Rosacea...What to look for?

What show you look for?

Rosacea can vary substantially from one individual to another, and in most cases, some rather than all of the potential signs and symptoms appear. Rosacea always includes at least one of the follow primary signs, and various secondary signs and symptoms may also develop.

Primary Signs
  • Flushing - Many people with rosacea have a history of frequent blushing or flushing. This facial redness may come and go, and is often the earliest sign of the disorder.
  • Persistent Redness - Persistent facial redness is the most common individual sign of rosacea, and may resemble a blush or sunburn that does not go away.
  • Bumps and Pimples - Small red solid bumps or pus-filled pimples often develop. While these may resemble acne, blackheads are absent and burning or stinging may occur.
  • Visible Blood Vessels - In many people with rosacea, small blood vessels become visible on the skin.
Other Potential Signs and Symptoms
  • Eye Irritation - In many people with rosacea, the eyes may be irritated and appear watery or bloodshot, a condition known as ocular rosacea. The eyelids also may become red and swollen, and styes are common. Severe cases can result in corneal damage and vision loss without medical help.
  • Burning and Stinging - Burning or stinging sensations may often occur on the face. Itching or a feeling of tightness may also develop.
  • Dry Appearance - The central facial skin may be rough, and thus appear to be very dry.
  • Plaques - Raised red patches, known as plaques, may develop without changes in the surrounding skin.
  • Skin Thickening - The skin may thicken and enlarge from excess tissue, most commonly on the nose. This condition known as rhinophyma, affects more men than women.
  • Swelling - Facial swelling, known as edema, may accompany other signs of rosacea or occur independently.
  • Signs Beyond the Face - Rosacea signs and symptoms may also develop beyond the face, most commonly on the next, chest, scalp, or ears.
These signs and symptoms are then categorized in 4 subtypes, which are described below:

Subtype 1 (Erythemmatotelangiectatic Rosacea) - Characterized by a plethora of features. There is a persistent facial redness on the nose and cheeks, flushing with sweating or triggers, telangiectasias (visible, enlarged blood vessels in the skin), rough and scaly skin, and sensitive skin (intense burning, itching, stinging sensation when certain skin care products are used).

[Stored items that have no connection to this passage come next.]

/-- A controller restart (the table of R135, R52, R81, R96, R108, R120, R136, R137, R156, R172): what every channel and every block
becomes. A channel ON and enabled is held ON with its record, unless the restart sheds it: exactly the held records that sheds in
rank come to with committed above the loaded limit, with reason SHED_BUDGET, and then, with the SHED level ASSERTED, those of class
1 to 3 that are left, with reason SHED_LINE. The RESTARTED notice comes first and the SHED notices follow. What is in transit is
discarded (log 23), and the join and claim numbers are kept (log 24). A filter timer runs on for the milliseconds left to its
expiry, at most its length, which is the model's choice (log 38). -/
def Obligations.ControllerRestartTable : Prop :=
  ∀ (s : State) (cause : RestartCause),
    let p := s.profile.start
    let w := p.loaded
    let cfg (c : Chan) := w.channels.get c
    let held (c : Chan) := (cfg c).enabled && (s.chan c).state == .on
    let rejoins (c : Chan) := (cfg c).enabled
      && ((s.chan c).state == .starting || (s.chan c).state == .cycleOff || (s.chan c).state == .queued)
    let fits (c : Chan) := decide ((cfg c).allowance ≤ w.budget.limit)
    let queue := startQueue w .restart fun c => rejoins c && fits c
    let generation := match p.current with
      | some k => (p.record k).generation
      | none => 0
    let t := s.controllerRestart cause
    (∀ c, (cfg c).cls ≤ 3) →
    ∃ j order u line v,
      (∀ c,
        let k := s.chan c
        j.chan c =
          { k with
            cfg := cfg c
            state :=
              if (cfg c).enabled = false then .disabled
              else if k.state = .on then .on
              else if k.state = .latched then .latched
              else if rejoins c && fits c then .queued
              else .off
            gate := if held c then .full else .off
            retryCount := 0
            grantStamp := 0
            onSince := 0
            cyclePending := none
            cycleReturnWaiting := false
            timer := if held c then .retryWindow (1000 * (cfg c).retryWindow) else .none
            lastOff :=
              if rejoins c && !fits c then .budget
              else if k.state = .starting ∨ k.state = .cycleOff ∨ k.state = .queued ∨ k.state = .cooldown
                ∨ (k.state = .on ∧ (cfg c).enabled = false) then .restart
              else k.lastOff
            comparator :=
              if held c then
                { armed := true, threshold := (cfg c).tripCurrent, filter := (cfg c).tripFilter, filterRunning := false
                  armingNumber := if k.comparator.armingNumber < 255 then k.comparator.armingNumber + 1 else 0 }
              else { k.comparator with armed := false, filterRunning := false }
            latest := Sample.zero
            trips := []
            joinNumber := ((queue.find? fun x => x.chan == c).map (·.joinNumber)).getD k.joinNumber })
      ∧ j.budget =
          { State.reset.budget with
            settings := w.budget
            records := PerChan.ofFn fun c =>
              if held c then some ⟨(cfg c).allowance, (cfg c).cls, 0, .on, false, false, false⟩ else none
            queue := queue
            nextJoin := queue.length
            shedLevel := s.budget.shedLevel
            shedFilter := s.budget.shedFilter.map fun e => min 2 (e - s.uptime)
            scanDue := !queue.isEmpty }
      ∧ StartsAfresh w j ∧ j.link.stats = s.link.stats ∧ j.link.nextId = s.link.nextId
      ∧ j.profile = { p with resetFilter := s.profile.resetFilter.map fun e => min 1 (e - s.uptime) }
      ∧ j.notices = startNotices w
      ∧ j.powered = s.powered ∧ j.pins = s.pins ∧ j.draws = s.draws ∧ j.pending = s.pending
      ∧ j.budget.InRank j.budget.Excess order ∧ ShedsDone .budget j u order
      ∧ u.budget.InRank (fun c => s.budget.shedLevel = .asserted ∧ u.budget.Sheddable c) line ∧ ShedsDone .line u v line
      ∧ t = ((v.post none
              (.restarted cause p.source generation [] (Chan.all.filter fun c => (v.chan c).state == .on)
                (Chan.all.filter fun c => rejoins c && fits c) (Chan.all.filter fun c => order.contains c || line.contains c)
                s.budget.shedLevel)).postAll
            (shedNotices .budget j u j.budget.committed order ++ shedNotices .line u v u.budget.committed line)).settle
      ∧ StartsAfresh w t ∧ t.profile = j.profile ∧ t.budget = { v.budget with scanDue := false }
      ∧ (∀ c, c ∉ order → c ∉ line → t.chan c = j.chan c ∧ t.budget.records.get c = j.budget.records.get c)
      ∧ (∀ c, c ∈ order ∨ c ∈ line →
          held c = true ∧ t.budget.records.get c = none ∧ (t.chan c).gate = .off
          ∧ (t.chan c).lastOff = (if c ∈ order then .shedBudget else .shedLine)
          ∧ (t.chan c).state = (if (cfg c).afterShed = .requeue ∧ fits c = true then .queued else .off))
      ∧ (((Chan.all.filter held).map fun c => (cfg c).allowance).sum ≤ w.budget.limit → order = [])
      ∧ (s.budget.shedLevel = .released → line = [])
      ∧ (w.subscriptions.getLsbD 12 = true → ∃ rest, t.notices.queue = ⟨0, .urgent, 0, none,
          .restarted cause p.source generation [] (Chan.all.filter fun c => (v.chan c).state == .on)
            (Chan.all.filter fun c => rejoins c && fits c) (Chan.all.filter fun c => order.contains c || line.contains c)
            s.budget.shedLevel, 0, .unsent, false⟩ :: rest)
      ∧ t.notices.sessionOpen = false ∧ t.budget.committed ≤ w.budget.limit ∧ t.budget.busGood = false

/-! The Budget Manager's own events. -/

/-- The SHED filter (R42 to R44): at the change to ASSERTED every held record of class 1 to 3 is shed in shed rank and every other
channel and record stays, and the SHED notices in rank order are followed by the SHED_LINE notice with the set of channels shed; at
the change to RELEASED a SHED_LINE notice is posted and a scan is due. The overload hold timer (R47): it starts again, with a
candidate or without; the OVERLOAD notice is posted; the first ON record of class 1 to 3 in shed rank, where there is one, is shed
with cause OVERLOAD and its SHED notice follows. The expiry of the timer started again is by log 4. -/
def Obligations.ShedEvents : Prop :=
  (∀ (s : State) (deadline : Nat), s.powered = true → s.budget.shedFilter = some deadline → deadline ≤ s.uptime →
      (s.budget.shedLevel = .released → s.pins.shed = .asserted →
        let a := { s with budget := { s.budget with shedLevel := .asserted, shedFilter := none } }
        ∃ order u,
          a.budget.InRank a.budget.Sheddable order ∧ ShedsDone .line a u order
          ∧ exec .shedFilterExpiry s = .next
              (((u.postAll (shedNotices .line a u s.budget.committed order)).post none
                (.shedLine .asserted (Chan.all.filter fun c => order.contains c))).settle)
          ∧ ∀ c,
            ((∀ r, s.budget.records.get c = some r → r.cls = 0) →
              u.chan c = s.chan c ∧ u.budget.records.get c = s.budget.records.get c)
            ∧ (∀ r, s.budget.records.get c = some r → 1 ≤ r.cls →
                u.budget.records.get c = none ∧ (u.chan c).gate = .off ∧ (u.chan c).lastOff = .shedLine
                ∧ (u.chan c).state =
                    if (s.chan c).cfg.afterShed = .requeue ∧ (s.chan c).cfg.allowance ≤ s.budget.settings.limit then .queued
                    else .off))
      ∧ (s.budget.shedLevel = .asserted → s.pins.shed = .released →
        exec .shedFilterExpiry s = .next
          ({ s with
              budget := { s.budget with shedLevel := .released, shedFilter := none, scanDue := true }
              notices := s.notices.post s.uptime none (.shedLine .released []) }.settle))
      ∧ (s.budget.shedLevel = s.pins.shed →
        exec .shedFilterExpiry s = .next { s with budget := { s.budget with shedFilter := none } }))
  ∧ (∀ (s : State) (deadline : Nat), s.powered = true → s.budget.holdTimer = some deadline → deadline ≤ s.uptime →
      let b := s.budget
      let a := { s with budget := { b with holdTimer := some (s.deadline b.settings.overloadHold) } }
      ((∀ c r, b.records.get c = some r → ¬(1 ≤ r.cls ∧ r.phase = .on)) →
        exec .overloadHoldExpiry s = .next
          ({ a with notices := s.notices.post s.uptime none (.overload b.overAverage b.settings.limit true) }.settle))
      ∧ (∀ c r, b.firstInRank (fun x => decide (1 ≤ x.cls) && decide (x.phase = .on)) = some (c, r) →
        ∃ u, ShedsDone .overload a u [c]
          ∧ u.budget.holdTimer = some (s.deadline b.settings.overloadHold)
          ∧ exec .overloadHoldExpiry s = .next
              ({ u with notices :=
                  ((s.notices.post s.uptime (some c) (.overload b.overAverage b.settings.limit false)).post s.uptime (some c)
                    (.shed .overload (s.chan c).state (u.chan c).state r.cls r.amount (b.committed - r.amount))) }.settle)))

/-! Rounds. -/

/-- The completion of a round (R69 to R76): readings stop at full scale, power is the exact product divided by 1,000, the total
is the sum of the eight; every consumer has the round delivered; each reporting block takes its sample and, complete, replaces
its result. -/
def Obligations.RoundCompletes : Prop :=
  ∀ (s : State) (r : Readings) (stamp : Nat), s.powered = true → s.sampler.round = some stamp →
    let amps (c : Chan) := min (r.chans.get c).current 32767
    let volts (c : Chan) := min (r.chans.get c).voltage 65535
    let sample (c : Chan) : Sample :=
      { current := amps c, overFlag := decide (32767 ≤ (r.chans.get c).current), voltage := volts c
        power := amps c * volts c / 1000, bus := min r.bus 65535, stamp := stamp }
    ∃ t, exec (.roundComplete r) s = .next t
      ∧ OnlyChanges [.within, .sampler, .deliveries] s t
      ∧ t.sampler.round = none ∧ t.sampler.latestValid = true
      ∧ t.sampler.latest.bus =
          { voltage := min r.bus 65535, total := (Chan.all.map fun c => (sample c).power).sum
            totalOver := decide (∃ c ∈ Chan.all, 32767 ≤ (r.chans.get c).current), stamp := stamp }
      ∧ t.deliveries.toBudget = s.deliveries.toBudget ++ [t.sampler.latest.bus]
      ∧ t.deliveries.toWatch = s.deliveries.toWatch ++ [t.sampler.latest]
      ∧ t.deliveries.toMeter = s.deliveries.toMeter ++ [t.sampler.latest]
      ∧ ∀ c,
        let b := s.sampler.blocks.get c
        t.sampler.latest.samples.get c = sample c
        ∧ t.deliveries.toChannels.get c = s.deliveries.toChannels.get c ++ [sample c]
        ∧ (b.count + 1 < b.window →
            t.sampler.results.get c = s.sampler.results.get c
            ∧ t.sampler.blocks.get c =
                { window := b.window, count := b.count + 1, currentSum := b.currentSum + (sample c).current
                  voltageSum := b.voltageSum + (sample c).voltage, powerSum := b.powerSum + (sample c).power
                  overFlag := b.overFlag || (sample c).overFlag })
        ∧ (b.window ≤ b.count + 1 →
            t.sampler.blocks.get c = ⟨b.window, 0, 0, 0, 0, false⟩
            ∧ t.sampler.results.get c =
                { valid := true, window := b.window, current := (b.currentSum + (sample c).current) / b.window
                  voltage := (b.voltageSum + (sample c).voltage) / b.window
                  power := (b.powerSum + (sample c).power) / b.window, overFlag := b.overFlag || (sample c).overFlag, stamp := stamp })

Subtype 2 (Papulopustular Rosacea) - Characterized by papules (red pimples) and pustules (pus-filled pimples) in the presence of flushing on the central face. These pimples resemble typical acne. Rosacea differentiates from acne because there are no comedones (black heads) present in rosacea.

Subtype 4 (Ocular Rosacea) - Characterized by ocular manifestations such as dry eye, tearing and burning swollen eyelids, recurrent styes and otential vision loss from corneal damage.

Many patients experience characteristics of more than one subtype at the sae tie, and those often may develop in succession. while rosacea may or may not evolve from one subtype to another, each individual sign or symptom may progress from mild to moderate to severe. Early diagnosis and treatment are therefore recommended.